__RECORDS FOR THE TASK__.
/-- READ STATIONS and the five parts of READ AUDIO are answered in every state with what they report, in the order of their rules,
and change nothing; a part above 4 is refused. The time left of a wait for a repeat stands in milliseconds, 48 frames each, with
the rounding of a rest a free value (log entry 7), and what chapter 13 leaves open of the layouts is the model's choice (log entry
8). -/
def Obligations.ReadStationsAndAudio : Prop :=
  ∀ (s : State), Serving s →
    let u := heard s
    let p := s.settings.stations
    let contact := fun k : ContactId => flag (contactOf s.siq k).closed ++ flag (contactOf s.siq k).pressed ++
      flag (contactOf s.siq k).armed ++ optional word (contactOf s.siq k).debounce
    exec .readStations s = .next (answered 0xC1
      (0x00 :: (byte 6 ++
        ([⟨.w, .outward⟩, ⟨.w, .inward⟩, ⟨.p, .outward⟩, ⟨.p, .inward⟩, ⟨.h, .outward⟩, ⟨.h, .inward⟩] : List HoldInput).flatMap
          (fun i => byte (u.input i).state.code ++ flag (s.input i).a ++ flag (s.input i).b ++
            byte (patternOf (s.input i).a (s.input i).b).code ++
            byte (((u.input i).timer.map fun t => t.1.code).getD 0) ++ optional word ((u.input i).timer.map Prod.snd)) ++
        byte (faultedMask s.fis.faulted) ++ byte 6 ++ contact (.display .w) ++ contact (.display .p) ++ contact (.display .h) ++
        contact (.reset .w) ++ optional word s.siq.longPress.w ++ contact (.reset .p) ++ optional word s.siq.longPress.p ++
        contact (.reset .h) ++ optional word s.siq.longPress.h ++
        byte 8 ++ (List.finRange 8).flatMap (fun k => contact (.key k)) ++
        byte 8 ++ p.bindings.toList.flatMap (fun z => byte (z.getD 0xFF)) ++
        byte p.qualifyTime ++ byte p.releaseTime ++ word p.disagreeTime)) u) ∧
    (∀ b : Byte, 4 < b.toNat → exec (.readAudio b) s = refusal 0xDB 0x82 s) ∧
    exec (.readAudio 0) s = .next (answered 0xDB
      (0x00 :: (byte 3 ++ (List.range 3).flatMap (fun n =>
        let x := s.source n
        let c := s.sourceConfig n
        byte x.state.code ++ byte x.cls.code ++ optional (fun y : RateClass × Nat => byte y.1.code ++ byte y.2) x.candidate ++
          word x.lastCount ++ word x.fifo.length ++ word (c.count * 128) ++ word (c.count * 128 / 2) ++
          flag (decide (c.highMark ≤ x.fifo.length)) ++ flag (u.item (Item.sourceLow n)) ++ flag (u.item (Item.sourceXrun n)) ++
          flag c.enabled ++ byte c.word ++ flag c.mono ++ byte c.start ++ byte c.count ++ word c.lowMark ++
          word c.highMark))) u) ∧
    exec (.readAudio 1) s = .next (answered 0xDB
      (0x00 :: (byte 8 ++ (List.range 8).flatMap (fun z =>
          byte ((s.zoneConfig z).source.getD 3) ++ byte (s.zoneConfig z).volume ++ flag (s.zoneConfig z).fold ++
            flag (s.zoneConfig z).safety ++ byte (s.zoneConfig z).level ++ flag (s.zone z).quiet ++ byte (s.zone z).duck) ++
        byte 3 ++ ([.w, .p, .h] : List MachineId).flatMap (fun m =>
          byte ((s.announce m).clip.getD 0xFF) ++ set8 (peek (s.announce m).zones) ++ byte (s.announce m).duck ++
            word (s.announce m).repeatInterval))) u) ∧
    exec (.readAudio 2) s = .next (answered 0xDB
      (0x00 :: (byte 64 ++ s.zae.owners.toList.flatMap (fun o => byte o.code))) u) ∧
    exec (.readAudio 3) s = .next (answered 0xDB
      (0x00 :: (byte 16 ++ (List.range 16).flatMap (fun k =>
        byte (s.clip k).state.code ++
          (if (s.clip k).state = .empty then [0x00] else 0x01 :: (byte (s.clip k).start ++ byte (s.clip k).count)) ++
          (if (s.clip k).state = .ready then 0x01 :: word (s.clip k).length else [0x00]) ++ flag (u.clipInPlay k)))) u) ∧
    exec (.readAudio 4) s = .next (answered 0xDB
      (0x00 :: (byte 8 ++ (List.range 8).flatMap (fun z =>
          counted (fun m => byte (machineCode m)) (u.zone z).list ++ byte (u.zone z).voice.code ++
            optional word (match (u.zone z).voice with
              | .play => some (u.zone z).place
              | .page => u.zae.page.map PageRec.place
              | _ => none) ++
            optional word (match (u.zone z).voice with
              | .repeatWait =>
                let frames := u.headRepeat (u.zone z).list * 48 - (u.zone z).since
                some (frames / 48 + if frames % 48 ≠ 0 ∧ Config.repeatRestRoundsUp frames = true then 1 else 0)
              | _ => none)) ++
        optional (fun x : PageRec => byte x.clip ++ byte x.duck ++ set8 (peek x.playing) ++ set8 (peek x.completed) ++
          set8 (peek x.cut)) u.zae.page ++
        flag (u.item Item.toneAny) ++ flag (u.item Item.paging))) u)
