/-! ## The link port -/

theorem fit_take (k : Fit s) (hgo : Cascades go) (x : Ticket) : Fit (take go x s) := by
  unfold take
  refine Fit.onSlp ?_ _
  unfold serve
  split
  · exact fit_serveRequest k hgo _
  · exact k
  · exact k

theorem fit_offer (k : Fit s) (hgo : Cascades go) (x : Ticket) : Fit (offer go x s) := by
  unfold offer
  split
  · exact fit_take k hgo x
  · exact k.onSlp _
  · exact k

theorem fit_validFrame (k : Fit s) (hgo : Cascades go) (x : Ticket) : Fit (validFrame go x s) := by
  unfold validFrame
  refine fit_offer ?_ hgo x
  unfold noteValidFrame
  dsimp only
  exact fit_ite (fun _ => ((k.onSlp _).publish hgo _).report hgo _ _) fun _ => (k.onSlp _).publish hgo _

theorem fit_requestArrives (k : Fit s) (i : Instr) : Fit (requestArrives i s) := by
  unfold requestArrives
  split
  · exact fit_validFrame k cascades_send _
  all_goals exact k

theorem fit_linkQuietTimerExpiry (k : Fit s) (hgo : Cascades go) : Fit (linkQuietTimerExpiry go s) := by
  unfold linkQuietTimerExpiry
  split
  · exact k
  · exact ((k.onSlp _).publish hgo _).report hgo _ _

theorem fit_setReceiver (k : Fit s) (r : Receiver) : Fit (setReceiver r s) := k

theorem fit_receivedByte (k : Fit s) (hgo : Cascades go) (b : Byte) : Fit (receivedByte go b s) := by
  unfold receivedByte
  dsimp only
  split
  · exact k
  · exact k
  · split
    · exact fit_ite (fun _ => fit_setReceiver k _) fun _ => k
    · exact fit_ite (fun _ => fit_setReceiver k _) fun _ => fit_ite (fun _ => fit_setReceiver k _) fun _ => fit_setReceiver k _
    · exact fit_ite (fun _ => fit_setReceiver k _) fun _ => fit_setReceiver k _
    · exact fit_setReceiver k _
    · exact fit_setReceiver k _
    · split
      · exact fit_setReceiver k _
      · unfold frameCompleted
        exact fit_ite (fun _ => fit_validFrame k hgo _) fun _ => fit_setReceiver k _

theorem fit_discardFrame (k : Fit s) : Fit (discardFrame s) := by
  unfold discardFrame
  split <;> exact k

/-! ## Resets -/

theorem restoredRode_le (c : Copy Records) (top : Nat) (h : Bool) : (restoredRode c top h).1 ≤ top := by
  unfold restoredRode
  repeat' split
  all_goals first | exact Nat.zero_le _ | exact Nat.min_le_right _ _

theorem restoredSfe_rode (c : Copy Records) (top : Nat) (h : Bool) : (restoredSfe c top h).rode = (restoredRode c top h).1 := rfl

theorem Zae.fresh_fits (o : Vector BlockOwner 64) : (∀ n, n < 3 → (peek (Zae.fresh o).sources n).fifo = []) ∧
    (∀ n, n < 16 → (peek (Zae.fresh o).clips n).state = .empty) ∧
    ∀ z, z < 8 → (peek (Zae.fresh o).zones z).left = 0 ∧ (peek (Zae.fresh o).zones z).right = 0 := by
  refine ⟨fun n h => ?_, fun n h => ?_, fun z h => ?_⟩
  · show (peek (Vector.replicate 3 SourceRec.fresh) n).fifo = []
    rw [peek_replicate _ h]; rfl
  · show (peek (Vector.replicate 16 ({ state := .empty, start := 0, count := 0, length := 0 } : ClipRec)) n).state = _
    rw [peek_replicate _ h]
  · show (peek (Vector.replicate 8 ZoneRec.fresh) z).left = 0 ∧ (peek (Vector.replicate 8 ZoneRec.fresh) z).right = 0
    rw [peek_replicate _ h]; exact ⟨rfl, rfl⟩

__TASK OBJECTIVE__.
Examine the data above and state how many of its lines contain the word "highMark", with no further remarks.

__WRITTEN SOLUTION__.
2